Muness Castle

Muness Castle

Welcome to the Muness Castle, the most northerly Castle in Scotland. This remote castle sits on the Isle of Unst, the northmost isle of the Shetland Isles. While these beautiful islands are difficult to reach, Muness Castle is well worth the visit if you’re planning to explore the historic attractions of Scotland.

Muness Castle is one of only two tower house castles in the Shetland Isles (the other one is Scalloway Castle) and harkens to a time of historical importance in Scotland. Learn about how Earl Patrick Stewart misused Shetland laird’s taxes, how the Dutch East India Company owned Muness Castle for a time, and how French pirates destroyed it.

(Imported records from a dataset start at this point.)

-- ==== Sys2Proof/Laws/State.lean ====
section
/-! SUPPORT. One lemma per field per update of State: what each named update of Machine/Ops.lean leaves in each field, true by
rfl, and the same for the three accessors reg, sp and memRead. -/

namespace Sys2Proof.Machine

variable (s : State)

@[simp] theorem State.setReg_regs (r : Reg) (v : Byte) : (s.setReg r v).regs = s.regs.set r.val v := rfl
@[simp] theorem State.setReg_pc (r : Reg) (v : Byte) : (s.setReg r v).pc = s.pc := rfl
@[simp] theorem State.setReg_ir (r : Reg) (v : Byte) : (s.setReg r v).ir = s.ir := rfl
@[simp] theorem State.setReg_ie (r : Reg) (v : Byte) : (s.setReg r v).ie = s.ie := rfl
@[simp] theorem State.setReg_eq (r : Reg) (v : Byte) : (s.setReg r v).eq = s.eq := rfl
@[simp] theorem State.setReg_clock (r : Reg) (v : Byte) : (s.setReg r v).clock = s.clock := rfl
@[simp] theorem State.setReg_haltReason (r : Reg) (v : Byte) : (s.setReg r v).haltReason = s.haltReason := rfl
@[simp] theorem State.setReg_out (r : Reg) (v : Byte) : (s.setReg r v).out = s.out := rfl
@[simp] theorem State.setReg_mem (r : Reg) (v : Byte) : (s.setReg r v).mem = s.mem := rfl
@[simp] theorem State.setReg_inputs (r : Reg) (v : Byte) : (s.setReg r v).inputs = s.inputs := rfl
@[simp] theorem State.setReg_memRead (r : Reg) (v : Byte) (c : Byte) : (s.setReg r v).memRead c = s.memRead c := rfl

@[simp] theorem State.memWrite_regs (a v : Byte) : (s.memWrite a v).regs = s.regs := rfl
@[simp] theorem State.memWrite_pc (a v : Byte) : (s.memWrite a v).pc = s.pc := rfl
@[simp] theorem State.memWrite_ir (a v : Byte) : (s.memWrite a v).ir = s.ir := rfl
@[simp] theorem State.memWrite_ie (a v : Byte) : (s.memWrite a v).ie = s.ie := rfl
@[simp] theorem State.memWrite_eq (a v : Byte) : (s.memWrite a v).eq = s.eq := rfl
@[simp] theorem State.memWrite_clock (a v : Byte) : (s.memWrite a v).clock = s.clock := rfl
@[simp] theorem State.memWrite_haltReason (a v : Byte) : (s.memWrite a v).haltReason = s.haltReason := rfl
@[simp] theorem State.memWrite_out (a v : Byte) : (s.memWrite a v).out = s.out := rfl
@[simp] theorem State.memWrite_mem (a v : Byte) : (s.memWrite a v).mem = s.mem.write a.toNat v := rfl
@[simp] theorem State.memWrite_inputs (a v : Byte) : (s.memWrite a v).inputs = s.inputs := rfl
@[simp] theorem State.memWrite_reg (a v : Byte) (q : Reg) : (s.memWrite a v).reg q = s.reg q := rfl
@[simp] theorem State.memWrite_sp (a v : Byte) : (s.memWrite a v).sp = s.sp := rfl

@[simp] theorem State.setPc_regs (a : Byte) : (s.setPc a).regs = s.regs := rfl
@[simp] theorem State.setPc_pc (a : Byte) : (s.setPc a).pc = a := rfl
@[simp] theorem State.setPc_ir (a : Byte) : (s.setPc a).ir = s.ir := rfl
@[simp] theorem State.setPc_ie (a : Byte) : (s.setPc a).ie = s.ie := rfl
@[simp] theorem State.setPc_eq (a : Byte) : (s.setPc a).eq = s.eq := rfl
@[simp] theorem State.setPc_clock (a : Byte) : (s.setPc a).clock = s.clock := rfl
@[simp] theorem State.setPc_haltReason (a : Byte) : (s.setPc a).haltReason = s.haltReason := rfl
@[simp] theorem State.setPc_out (a : Byte) : (s.setPc a).out = s.out := rfl
@[simp] theorem State.setPc_mem (a : Byte) : (s.setPc a).mem = s.mem := rfl
@[simp] theorem State.setPc_inputs (a : Byte) : (s.setPc a).inputs = s.inputs := rfl
@[simp] theorem State.setPc_reg (a : Byte) (q : Reg) : (s.setPc a).reg q = s.reg q := rfl
@[simp] theorem State.setPc_sp (a : Byte) : (s.setPc a).sp = s.sp := rfl
@[simp] theorem State.setPc_memRead (a : Byte) (c : Byte) : (s.setPc a).memRead c = s.memRead c := rfl

@[simp] theorem State.advance_regs (n : Nat) : (s.advance n).regs = s.regs := rfl
@[simp] theorem State.advance_pc (n : Nat) : (s.advance n).pc = s.pc + BitVec.ofNat 8 n := rfl
@[simp] theorem State.advance_ir (n : Nat) : (s.advance n).ir = s.ir := rfl
@[simp] theorem State.advance_ie (n : Nat) : (s.advance n).ie = s.ie := rfl
@[simp] theorem State.advance_eq (n : Nat) : (s.advance n).eq = s.eq := rfl
@[simp] theorem State.advance_clock (n : Nat) : (s.advance n).clock = s.clock := rfl
@[simp] theorem State.advance_haltReason (n : Nat) : (s.advance n).haltReason = s.haltReason := rfl
@[simp] theorem State.advance_out (n : Nat) : (s.advance n).out = s.out := rfl
@[simp] theorem State.advance_mem (n : Nat) : (s.advance n).mem = s.mem := rfl
@[simp] theorem State.advance_inputs (n : Nat) : (s.advance n).inputs = s.inputs := rfl
@[simp] theorem State.advance_reg (n : Nat) (q : Reg) : (s.advance n).reg q = s.reg q := rfl
@[simp] theorem State.advance_sp (n : Nat) : (s.advance n).sp = s.sp := rfl
@[simp] theorem State.advance_memRead (n : Nat) (c : Byte) : (s.advance n).memRead c = s.memRead c := rfl

@[simp] theorem State.setIr_regs (v : Byte) : (s.setIr v).regs = s.regs := rfl
@[simp] theorem State.setIr_pc (v : Byte) : (s.setIr v).pc = s.pc := rfl
@[simp] theorem State.setIr_ir (v : Byte) : (s.setIr v).ir = v := rfl
@[simp] theorem State.setIr_ie (v : Byte) : (s.setIr v).ie = s.ie := rfl
@[simp] theorem State.setIr_eq (v : Byte) : (s.setIr v).eq = s.eq := rfl
@[simp] theorem State.setIr_clock (v : Byte) : (s.setIr v).clock = s.clock := rfl
@[simp] theorem State.setIr_haltReason (v : Byte) : (s.setIr v).haltReason = s.haltReason := rfl
@[simp] theorem State.setIr_out (v : Byte) : (s.setIr v).out = s.out := rfl
@[simp] theorem State.setIr_mem (v : Byte) : (s.setIr v).mem = s.mem := rfl
@[simp] theorem State.setIr_inputs (v : Byte) : (s.setIr v).inputs = s.inputs := rfl
@[simp] theorem State.setIr_reg (v : Byte) (q : Reg) : (s.setIr v).reg q = s.reg q := rfl
@[simp] theorem State.setIr_sp (v : Byte) : (s.setIr v).sp = s.sp := rfl
@[simp] theorem State.setIr_memRead (v : Byte) (c : Byte) : (s.setIr v).memRead c = s.memRead c := rfl

@[simp] theorem State.setIe_regs (b : Bool) : (s.setIe b).regs = s.regs := rfl
@[simp] theorem State.setIe_pc (b : Bool) : (s.setIe b).pc = s.pc := rfl
@[simp] theorem State.setIe_ir (b : Bool) : (s.setIe b).ir = s.ir := rfl
@[simp] theorem State.setIe_ie (b : Bool) : (s.setIe b).ie = b := rfl
@[simp] theorem State.setIe_eq (b : Bool) : (s.setIe b).eq = s.eq := rfl
@[simp] theorem State.setIe_clock (b : Bool) : (s.setIe b).clock = s.clock := rfl
@[simp] theorem State.setIe_haltReason (b : Bool) : (s.setIe b).haltReason = s.haltReason := rfl
@[simp] theorem State.setIe_out (b : Bool) : (s.setIe b).out = s.out := rfl
@[simp] theorem State.setIe_mem (b : Bool) : (s.setIe b).mem = s.mem := rfl
@[simp] theorem State.setIe_inputs (b : Bool) : (s.setIe b).inputs = s.inputs := rfl
@[simp] theorem State.setIe_reg (b : Bool) (q : Reg) : (s.setIe b).reg q = s.reg q := rfl
@[simp] theorem State.setIe_sp (b : Bool) : (s.setIe b).sp = s.sp := rfl
@[simp] theorem State.setIe_memRead (b : Bool) (c : Byte) : (s.setIe b).memRead c = s.memRead c := rfl

@[simp] theorem State.setEq_regs (f : EqFlag) : (s.setEq f).regs = s.regs := rfl
@[simp] theorem State.setEq_pc (f : EqFlag) : (s.setEq f).pc = s.pc := rfl
@[simp] theorem State.setEq_ir (f : EqFlag) : (s.setEq f).ir = s.ir := rfl
@[simp] theorem State.setEq_ie (f : EqFlag) : (s.setEq f).ie = s.ie := rfl
@[simp] theorem State.setEq_eq (f : EqFlag) : (s.setEq f).eq = f := rfl
@[simp] theorem State.setEq_clock (f : EqFlag) : (s.setEq f).clock = s.clock := rfl
@[simp] theorem State.setEq_haltReason (f : EqFlag) : (s.setEq f).haltReason = s.haltReason := rfl
@[simp] theorem State.setEq_out (f : EqFlag) : (s.setEq f).out = s.out := rfl
@[simp] theorem State.setEq_mem (f : EqFlag) : (s.setEq f).mem = s.mem := rfl
@[simp] theorem State.setEq_inputs (f : EqFlag) : (s.setEq f).inputs = s.inputs := rfl
@[simp] theorem State.setEq_reg (f : EqFlag) (q : Reg) : (s.setEq f).reg q = s.reg q := rfl
@[simp] theorem State.setEq_sp (f : EqFlag) : (s.setEq f).sp = s.sp := rfl
@[simp] theorem State.setEq_memRead (f : EqFlag) (c : Byte) : (s.setEq f).memRead c = s.memRead c := rfl

@[simp] theorem State.start_regs : (s.start).regs = s.regs := rfl
@[simp] theorem State.start_pc : (s.start).pc = s.pc := rfl
@[simp] theorem State.start_ir : (s.start).ir = s.ir := rfl
@[simp] theorem State.start_ie : (s.start).ie = s.ie := rfl
@[simp] theorem State.start_eq : (s.start).eq = s.eq := rfl
@[simp] theorem State.start_clock : (s.start).clock = .running := rfl
@[simp] theorem State.start_haltReason : (s.start).haltReason = s.haltReason := rfl
@[simp] theorem State.start_out : (s.start).out = s.out := rfl
@[simp] theorem State.start_mem : (s.start).mem = s.mem := rfl
@[simp] theorem State.start_inputs : (s.start).inputs = s.inputs := rfl
@[simp] theorem State.start_reg (q : Reg) : (s.start).reg q = s.reg q := rfl
@[simp] theorem State.start_sp : (s.start).sp = s.sp := rfl
@[simp] theorem State.start_memRead (c : Byte) : (s.start).memRead c = s.memRead c := rfl

@[simp] theorem State.setInputs_regs (l : List Input) : (s.setInputs l).regs = s.regs := rfl
@[simp] theorem State.setInputs_pc (l : List Input) : (s.setInputs l).pc = s.pc := rfl
@[simp] theorem State.setInputs_ir (l : List Input) : (s.setInputs l).ir = s.ir := rfl
@[simp] theorem State.setInputs_ie (l : List Input) : (s.setInputs l).ie = s.ie := rfl
@[simp] theorem State.setInputs_eq (l : List Input) : (s.setInputs l).eq = s.eq := rfl
@[simp] theorem State.setInputs_clock (l : List Input) : (s.setInputs l).clock = s.clock := rfl
@[simp] theorem State.setInputs_haltReason (l : List Input) : (s.setInputs l).haltReason = s.haltReason := rfl
@[simp] theorem State.setInputs_out (l : List Input) : (s.setInputs l).out = s.out := rfl
@[simp] theorem State.setInputs_mem (l : List Input) : (s.setInputs l).mem = s.mem := rfl
@[simp] theorem State.setInputs_inputs (l : List Input) : (s.setInputs l).inputs = l := rfl
@[simp] theorem State.setInputs_reg (l : List Input) (q : Reg) : (s.setInputs l).reg q = s.reg q := rfl
@[simp] theorem State.setInputs_sp (l : List Input) : (s.setInputs l).sp = s.sp := rfl
@[simp] theorem State.setInputs_memRead (l : List Input) (c : Byte) : (s.setInputs l).memRead c = s.memRead c := rfl

@[simp] theorem State.emit_regs (e : OutEvent) : (s.emit e).regs = s.regs := rfl
@[simp] theorem State.emit_pc (e : OutEvent) : (s.emit e).pc = s.pc := rfl
@[simp] theorem State.emit_ir (e : OutEvent) : (s.emit e).ir = s.ir := rfl
@[simp] theorem State.emit_ie (e : OutEvent) : (s.emit e).ie = s.ie := rfl
@[simp] theorem State.emit_eq (e : OutEvent) : (s.emit e).eq = s.eq := rfl
@[simp] theorem State.emit_clock (e : OutEvent) : (s.emit e).clock = s.clock := rfl
@[simp] theorem State.emit_haltReason (e : OutEvent) : (s.emit e).haltReason = s.haltReason := rfl
@[simp] theorem State.emit_out (e : OutEvent) : (s.emit e).out = s.out ++ [e] := rfl
@[simp] theorem State.emit_mem (e : OutEvent) : (s.emit e).mem = s.mem := rfl
@[simp] theorem State.emit_inputs (e : OutEvent) : (s.emit e).inputs = s.inputs := rfl
@[simp] theorem State.emit_reg (e : OutEvent) (q : Reg) : (s.emit e).reg q = s.reg q := rfl
@[simp] theorem State.emit_sp (e : OutEvent) : (s.emit e).sp = s.sp := rfl
@[simp] theorem State.emit_memRead (e : OutEvent) (c : Byte) : (s.emit e).memRead c = s.memRead c := rfl

@[simp] theorem State.halt_regs (h : HaltReason) : (s.halt h).regs = s.regs := rfl
@[simp] theorem State.halt_pc (h : HaltReason) : (s.halt h).pc = s.pc := rfl
@[simp] theorem State.halt_ir (h : HaltReason) : (s.halt h).ir = s.ir := rfl
@[simp] theorem State.halt_ie (h : HaltReason) : (s.halt h).ie = s.ie := rfl
@[simp] theorem State.halt_eq (h : HaltReason) : (s.halt h).eq = s.eq := rfl
@[simp] theorem State.halt_clock (h : HaltReason) : (s.halt h).clock = .halted := rfl
@[simp] theorem State.halt_haltReason (h : HaltReason) : (s.halt h).haltReason = h := rfl
@[simp] theorem State.halt_out (h : HaltReason) : (s.halt h).out = s.out := rfl
@[simp] theorem State.halt_mem (h : HaltReason) : (s.halt h).mem = s.mem := rfl
@[simp] theorem State.halt_inputs (h : HaltReason) : (s.halt h).inputs = s.inputs := rfl
@[simp] theorem State.halt_reg (h : HaltReason) (q : Reg) : (s.halt h).reg q = s.reg q := rfl
@[simp] theorem State.halt_sp (h : HaltReason) : (s.halt h).sp = s.sp := rfl
@[simp] theorem State.halt_memRead (h : HaltReason) (c : Byte) : (s.halt h).memRead c = s.memRead c := rfl

/-- Reading a register after writing one. -/
theorem State.setReg_reg (r : Reg) (v : Byte) (q : Reg) : (s.setReg r v).reg q = if q = r then v else s.reg q := by
  unfold State.setReg State.reg
  rw [Vector.getElem_set]
  by_cases h : q = r
  · simp [h]
  · have h' : r.val ≠ q.val := fun e => h (Fin.ext e.symm)
    simp [h, h']

@[simp] theorem State.setReg_reg_self (r : Reg) (v : Byte) : (s.setReg r v).reg r = v := by simp [State.setReg_reg]

@[simp] theorem State.setReg_reg_ne {r q : Reg} (h : q ≠ r) (v : Byte) : (s.setReg r v).reg q = s.reg q := by
  simp [State.setReg_reg, h]

@[simp] theorem State.setReg_sp_self (v : Byte) : (s.setReg SP v).sp = v := State.setReg_reg_self s SP v

@[simp] theorem State.setReg_sp_ne {r : Reg} (h : r ≠ SP) (v : Byte) : (s.setReg r v).sp = s.sp :=
  State.setReg_reg_ne s (fun e => h e.symm) v

theorem State.sp_eq : s.sp = s.reg SP := rfl

/-- Two states with the same registers one by one have the same register file. -/
theorem State.regs_ext {s t : State} (h : ∀ r, s.reg r = t.reg r) : s.regs = t.regs := by
  apply Vector.ext
  intro i hi
  exact h ⟨i, hi⟩

end Sys2Proof.Machine
end

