-- ==== Sys2Proof/Laws/Step.lean ====
section
/-! SUPPORT. What a step can do, said once: the inversion `stepWith_stepped`, from which the whole-machine facts follow. -/

namespace Sys2Proof.Machine

variable {m : OpcodeMap} {s t : State}

@[simp] theorem State.fetchOpcode_eq (s : State) : s.fetchOpcode = s.setIr (s.memRead s.pc) := rfl
@[simp] theorem State.afterInput_eq (s : State) : s.afterInput = s.setInputs s.inputs.tail := rfl

theorem pendingLine_afterInput (s : State) : s.afterInput.pendingLine = s.pendingLine := rfl

/-- With an empty schedule a tick acts next and the state is given to it as it is. -/
theorem nextInput_of_nil (h : s.inputs = []) : s.nextInput = .tick ∧ s.afterInput = s := by
  refine ⟨by simp [State.nextInput, h], ?_⟩
  unfold State.afterInput State.setInputs
  rw [h, List.tail_nil, ← h]

/-- The four ways a tick can go, and the environment's actions (40_engine.md R102, R109). -/
inductive Stepped (m : OpcodeMap) (s : State) : State → Prop where
  | entry (i : Line) (hi : s.nextInput = .tick) (hc : s.clock = .running) (hp : s.pendingLine = some i) :
      Stepped m s (s.afterInput.takeInterrupt i)
  | ran (i : Instr) (rest : List Byte) (t : State) (hi : s.nextInput = .tick) (hc : s.clock = .running)
      (hp : s.pendingLine = none) (hd : decodeWith m s.afterInput.fetchOpcode.fetchedBytes = .ok (i, rest))
      (h : exec i s.afterInput.fetchOpcode = .next t) : Stepped m s t
  | decodeFault (hi : s.nextInput = .tick) (hc : s.clock = .running) (hp : s.pendingLine = none)
      (hd : dispatch m (s.memRead s.pc) = none) : Stepped m s s.afterInput.fetchOpcode.decodeFault
  | timer (hi : s.nextInput = .timer) (hc : s.clock = .running) : Stepped m s s.afterInput.raiseTimer
  | poke (a v : Byte) (hi : s.nextInput = .poke a v) (hc : s.clock = .stopped) : Stepped m s (s.afterInput.memWrite a v)
  | start (hi : s.nextInput = .startClock) (hc : s.clock = .stopped) : Stepped m s s.afterInput.start
  | stop (hi : s.nextInput = .stopClock) (hc : s.clock ≠ .halted) : Stepped m s (s.afterInput.halt .hostStop)
  | stopHalted (hi : s.nextInput = .stopClock) (hc : s.clock = .halted) : Stepped m s s.afterInput

/-- Everything a step can do when it answers a next state. -/
theorem stepWith_stepped (h : stepWith m s = .next t) : Stepped m s t := by
  unfold stepWith at h
  cases hi : s.nextInput with
  | tick =>
    rw [hi] at h
    obtain ⟨hc, h⟩ := whileRunning_next h
    unfold tick at h
    cases hp : s.pendingLine with
    | some i =>
      rw [pendingLine_afterInput, hp] at h
      cases Host.Outcome.next.inj h
      exact .entry i hi hc hp
    | none =>
      rw [pendingLine_afterInput, hp] at h
      simp only [fetchAndRun] at h
      cases hd : decodeWith m s.afterInput.fetchOpcode.fetchedBytes with
      | error e =>
        rw [hd] at h
        cases Host.Outcome.next.inj h
        exact .decodeFault hi hc hp (decodeWith_error hd).1
      | ok p =>
        obtain ⟨i, rest⟩ := p
        rw [hd] at h
        exact .ran i rest t hi hc hp hd h
  | timer =>
    rw [hi] at h
    obtain ⟨hc, h⟩ := whileRunning_next h
    cases Host.Outcome.next.inj h
    exact .timer hi hc
  | poke a v =>
    rw [hi] at h
    simp only [act, envPoke] at h
    cases hc : s.clock <;> simp [hc] at h
    subst h
    exact .poke a v hi hc
  | startClock =>
    rw [hi] at h
    simp only [act, envStartClock] at h
    cases hc : s.clock <;> simp [hc] at h
    subst h
    exact .start hi hc
  | stopClock =>
    rw [hi] at h
    simp only [act, envStopClock] at h
    cases hc : s.clock <;> simp [hc] at h <;> subst h
    · exact .stop hi (by simp [hc])
    · exact .stop hi (by simp [hc])
    · exact .stopHalted hi hc

/-- The model's step is the general step under the model's opcode map. -/
theorem step_eq (s : State) : step s = stepWith opcodeMap s := rfl

/-- A tick that enters no interrupt and decodes an instruction runs it. -/
theorem stepWith_of_decode {i : Instr} {rest : List Byte} (hi : s.nextInput = .tick) (hc : s.clock = .running)
    (hp : s.pendingLine = none) (hd : decodeWith m s.afterInput.fetchOpcode.fetchedBytes = .ok (i, rest)) :
    stepWith m s = exec i s.afterInput.fetchOpcode := by
  have hc' : s.afterInput.clock = .running := hc
  unfold stepWith act
  rw [hi]
  simp only [whileRunning, hc', tick, pendingLine_afterInput, hp, fetchAndRun, hd]

end Sys2Proof.Machine
end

We’ll cover all this fascinating history, how to get to this far-flung island attraction and the attractions you can look forward to while you’re there.

History of Muness Castle

Muness Castle was built in 1598 for the half-brother of Robert Stewart, Laurence Bruce of Cultmalindie. When Robert Stewart was imprisoned in Edinburgh Castle for misusing Shetland laird’s taxes and lands, his son became Earl Patrick Stewart and commanded that Andrew Crawford build the Z-plan tower house on the isle of Unst. Andrew Crawford was an accomplished builder, having constructed Scalloway Castle and Earl’s Palace in Kirkwall.

Laurence Bruce followed in the footsteps of Robert Patrick and would regularly charge exuberant taxes on Shetlanders. Laurence Bruce also had a deal with the Dutch East India Company, which would use the tower house and sell goods to Shetlanders at extremely high prices – splitting the profit with Laurence.

Laurence then passed the castle to his son Andrew in 1617, after which the Bruce family suffered greatly when a group of French pirates laid siege to the structure. Muness Castle was burnt down and abandoned, a state which it remains in to this day. In the fire and damage, Muness Castle lost its roof, much of the first floor, and possibly even a formal garden to the south west.

Historic Scotland now manages Muness Castle, which is a fantastic attraction to enjoy whilst on the Isle of Unst.

How to Get There & Details to Know

Muness Castle is free to visit, and there aren’t any blockades to the entrance – making it a simple and easy attraction to explore while you’re in the Shetland Isles.

How to Get There by Ferry

One of the only routes to reach Unst is by ferry from Lerwick. The ferry trip takes 90 – 120 minutes and involves two ferry journeys in total. The cash payments are required to make the journey to the northmost part of the British Isles, so make sure you have some when you travel.

The ferry operates throughout the year, so no matter when you arrive, you’ll have a way to reach Unst.

Attractions at Muness Castle

Once you’ve made the adventurous journey to the Isle of Unst in Shetland, keep an eye out for these spectacular attractions within Muness Castle.

Explore the Northmost Castle in Scotland

Explore the Castle

As you approach Muness Castle, the circular towers of this mighty tower house will be the first parts you’ll see. The castle is open to visitors, meaning no entrance fees or restrictions, although it is essential to respect such a historic site.

As you enter in the ruined hall of Muness, the towering stone walls give an excellent indication of how large the main block was. The lack of a roof makes Muness bright and clear on a sunny day, letting you see the remains of ornate carvings into the stonework.

Learn about Muness Castle

Learn about the Castle

Throughout Muness Castle, you’ll be able to find a small collection of informative displays that cover a brief history of the castle, its constructions, and its place throughout Scottish history. There are no visitor centres or guides for Muness Castle, but the displays are more than enough to stoke the imagination of this far-flung tower house.

Delve into the Castle’s Lower Areas

Castle's Lower Area

Below the ground floor of Muness Castle are a series of lower chambers that guests can explore. You’ll need a torch on hand to venture this this part of the castle, and luckily they are provided to you on-site. Here, you can see the more architectural details and where the salvaged cargo stood during the castle’s height.